Description of the task:
Beneath this instruction is a listing; print exactly the lines in it starting at the line that contains "def State.tellCores (s" and going through the line that contains "344 8 ≤ 128)".

━━━ Excerpted data ━━━

-- ==== Sys2Proof/Machine/LaunchUnit.lean ====
section
/-! DEFINITION. The launch unit (R154 to R164, R169, R170, R371 to R378): deciding launches, placement, admission, the quantum
walk, START, the end of a launch with the departure of its state, its completion record, and replay. -/

namespace Sys2Proof.Machine

/-! ## The quantum walk (R377, R378) -/

/-- Entry `i` of a partition's quantum table. -/
def Partition.qent (p : Partition) (i : Nat) : Nat := (p.qt.toList.getD i 0).toNat

/-- The VF has a launch that has been admitted and whose completion record is not written. -/
def State.hasAdmitted (s : State) (f : Nat) : Bool :=
  s.launches.any (fun l => l.2.vf == f && (match l.2.phase with
    | .queued => false
    | _ => !l.2.place.isEmpty))

/-- Entry `i` qualifies (R378). -/
def State.qualifies (s : State) (p i : Nat) : Bool :=
  let e := (s.part p).qent i
  bitAt e 48 && (s.vf (field e 32 9)).part == some p && s.hasAdmitted (field e 32 9)

/-- The first entry that qualifies, walking from `qpos` (R378). -/
def State.walkTable (s : State) (p : Nat) : Option Nat :=
  ((upTo 32).map (fun j => ((s.part p).qpos + j) % 32)).find? (s.qualifies p)

/-- Cores of a partition, in ascending number. -/
def Partition.cores (p : Partition) : List Nat := p.clusters.flatMap (fun c => (upTo 16).map (fun k => c * 16 + k))

/-- Those that have not been retired (R443). -/
def State.liveCores (s : State) (p : Nat) : List Nat := (s.part p).cores.filter (fun c => (s.core c).wear.state != .retired)

/-- Sends SWITCH or GO to every core of a partition (R380, R381, R443). -/
def State.tellCores (s : State) (p : Nat) (w : Core → CoreSw) : State :=
  (s.liveCores p).foldl (fun s c => s.modCore c (fun co => { co with sw := w co })) s

/-- A step of the walk (R378): the entry found is scheduled, the VF that stands stays, or none is scheduled. -/
def State.schedStep (s : State) (p : Nat) : State :=
  let q := s.part p
  match s.walkTable p with
  | none => s.modPart p (fun q => { q with rot := if q.sched.isSome then .steady false else .none })
  | some i =>
    let f := field (q.qent i) 32 9
    let s1 := s.modPart p (fun q => { q with qpos := (i + 1) % 32 })
    match q.sched with
    | none => (s1.modPart p (fun q => { q with sched := some f, rot := .restoring f })).tellCores p (fun _ => .go f)
    | some o =>
      if o = f then s1.modPart p (fun q => { q with rot := .steady true })
      else (s1.modPart p (fun q => { q with rot := .saving o f })).tellCores p (fun co => .told o f co.cycle)

/-- When every core has reported its save, GO is sent (R381). -/
def State.goIfSaved (s : State) (p : Nat) : State :=
  match (s.part p).rot with
  | .saving _ f =>
    if (s.liveCores p).all (fun c => (s.core c).sw == .saved) then
      (s.modPart p (fun q => { q with rot := .restoring f })).tellCores p (fun _ => .go f)
    else s
  | _ => s

/-- The step made again at an admission or a write to the table, while no quantum runs (R378). -/
def State.schedAgain (s : State) (p : Nat) : State :=
  if (s.part p).pstate != .running then s
  else match (s.part p).rot with
    | .none => s.schedStep p
    | .steady false => s.schedStep p
    | _ => s

/-! ## Deciding a launch: fields, rights and tables (R155) -/

/-- Every field of a record is within its range (R154, step 1 of R155). -/
def fieldsOk (l : Launch) : Bool :=
  let f := l.f
  f 0 8 == 1 && f 736 288 == 0 && f 723 13 == 0 && f 672 32 == 0 && f 338 6 == 0 && f 30 2 == 0 && f 10 6 == 0
    && (l.isShadow == (f 640 32 != 0)) && (upTo 8).all (fun i => l.rsz i % 64 == 0)
    && decide (f 368 16 ≤ 127) && f 352 16 != 0 && decide (1 ≤ f 344 8 ∧ f 344 8 ≤ 128)
    && decide (1 ≤ f 320 8 ∧ f 320 8 ≤ 64) && f 256 64 % 32 == 0 && f 192 64 % 512 == 0 && decide (l.plen ≤ 65536)
    && decide (4 ≤ f 128 32 ∧ f 128 32 ≤ 2 ^ 24) && f 128 32 % 4 == 0 && f 64 64 % 4096 == 0

/-- The code of the first byte of a range that an owner may not reach, `lo` being its offset; `fuel` bounds the entries met
(R51). -/
def rangeCode (t : List RightsEntry) (p : Word) (k : Acc) : Nat → Nat → Nat → Option Nat
  | 0, _, _ => none
  | fuel + 1, lo, n =>
    if n = 0 then none
    else match t.find? (fun e => e.covers (ptrPkg p) lo) with
      | none => some k.code
      | some e =>
        if e.q || e.colour != ptrColour p then some 0x15
        else if e.rights &&& k.bit = 0 then some k.code
        else rangeCode t p k fuel (e.base + e.len) (n - (e.base + e.len - lo))

/-- A range in slice space has a byte in the parameter window (R26, R157). -/
def meetsParams (p : Word) (n : Nat) : Bool := field (ptrOff p) 32 12 == 0 && overlaps 0xC0000000 0x10000 (field (ptrOff p) 0 32) n

/-- The rights of an owner over [ptr, ptr + n), in slice space those that every owner has (R51, R155). -/
def ownerCode (s : State) (q : Partition) (o : Nat) (p : Word) (n : Nat) (k : Acc) : Option Nat :=
  if ptrSpace p = 3 then (if ptrColour p ≠ 0 then some 0x15 else if k ≠ .r ∧ meetsParams p n then some k.code else none)
  else
    let t := table s.seen q o
    rangeCode t p k (t.length + 1) (ptrOff p) n

/-- The launch unit of partition `p` as it reads for function `f`; see `Miss`. -/
def unitWho (p f : Nat) : Who := { core := 4100 + p, id := 8 + f, owner := 0, mon := false, launch := none, fn := f }

/-- The home of a sector that the launch unit reads (R155): step 5 of R39, by which slice space has no translation either (log 76). -/
def unitPlace (q : Partition) (w : Who) (p : Word) : M Place := do
  let s ← get
  if 2 ^ 45 ≤ ptrOff p then raise 0x10 1 p
  else if ptrPkg p ≠ s.pkg then (if q.member (ptrPkg p) then return .remote (ptrPkg p) (ptrOff p) else raise 0x10 2 p)
  else do
    let pn := w.core - 4100
    tableLost w (s.walkOf pn (ptrOff p)) p
    match walk s.seen q (ptrOff p) with
    | .error c => throw (.met { code := 0x10, detail := c, val := p } ((s.walkOf pn (ptrOff p)).map .phys) false none)
    | .ok e =>
      let s1 := s.walked w.core pn (ptrOff p)
      set (if declaredRight e.home e.hcl e.target e.size || e.host then s1 else s1.modPart pn (fun q => q.meter 14 1))
      let a := e.target + (ptrOff p - e.va)
      if e.host then hostOf w .r p a else return .phys a

/-- One sector that it reads: its place, then its bytes, a failure being an answer, so that what was done before it stands (R73, R76). -/
def unitSector (q : Partition) (w : Who) (p : Word) (n : Nat) : M (Except FaultInfo (List Byte)) := do
  match ← attempt w (unitPlace q w p) with
  | .error f => return .error f
  | .ok pl => attempt w (takeSector w pl p n)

━━━

Solution to the problem:
def State.tellCores (s : State) (p : Nat) (w : Core → CoreSw) : State :=
  (s.liveCores p).foldl (fun s c => s.modCore c (fun co => { co with sw := w co })) s

/-- A step of the walk (R378): the entry found is scheduled, the VF that stands stays, or none is scheduled. -/
def State.schedStep (s : State) (p : Nat) : State :=
  let q := s.part p
  match s.walkTable p with
  | none => s.modPart p (fun q => { q with rot := if q.sched.isSome then .steady false else .none })
  | some i =>
    let f := field (q.qent i) 32 9
    let s1 := s.modPart p (fun q => { q with qpos := (i + 1) % 32 })
    match q.sched with
    | none => (s1.modPart p (fun q => { q with sched := some f, rot := .restoring f })).tellCores p (fun _ => .go f)
    | some o =>
      if o = f then s1.modPart p (fun q => { q with rot := .steady true })
      else (s1.modPart p (fun q => { q with rot := .saving o f })).tellCores p (fun co => .told o f co.cycle)

/-- When every core has reported its save, GO is sent (R381). -/
def State.goIfSaved (s : State) (p : Nat) : State :=
  match (s.part p).rot with
  | .saving _ f =>
    if (s.liveCores p).all (fun c => (s.core c).sw == .saved) then
      (s.modPart p (fun q => { q with rot := .restoring f })).tellCores p (fun _ => .go f)
    else s
  | _ => s

/-- The step made again at an admission or a write to the table, while no quantum runs (R378). -/
def State.schedAgain (s : State) (p : Nat) : State :=
  if (s.part p).pstate != .running then s
  else match (s.part p).rot with
    | .none => s.schedStep p
    | .steady false => s.schedStep p
    | _ => s

/-! ## Deciding a launch: fields, rights and tables (R155) -/

/-- Every field of a record is within its range (R154, step 1 of R155). -/
def fieldsOk (l : Launch) : Bool :=
  let f := l.f
  f 0 8 == 1 && f 736 288 == 0 && f 723 13 == 0 && f 672 32 == 0 && f 338 6 == 0 && f 30 2 == 0 && f 10 6 == 0
    && (l.isShadow == (f 640 32 != 0)) && (upTo 8).all (fun i => l.rsz i % 64 == 0)
    && decide (f 368 16 ≤ 127) && f 352 16 != 0 && decide (1 ≤ f 344 8 ∧ f 344 8 ≤ 128)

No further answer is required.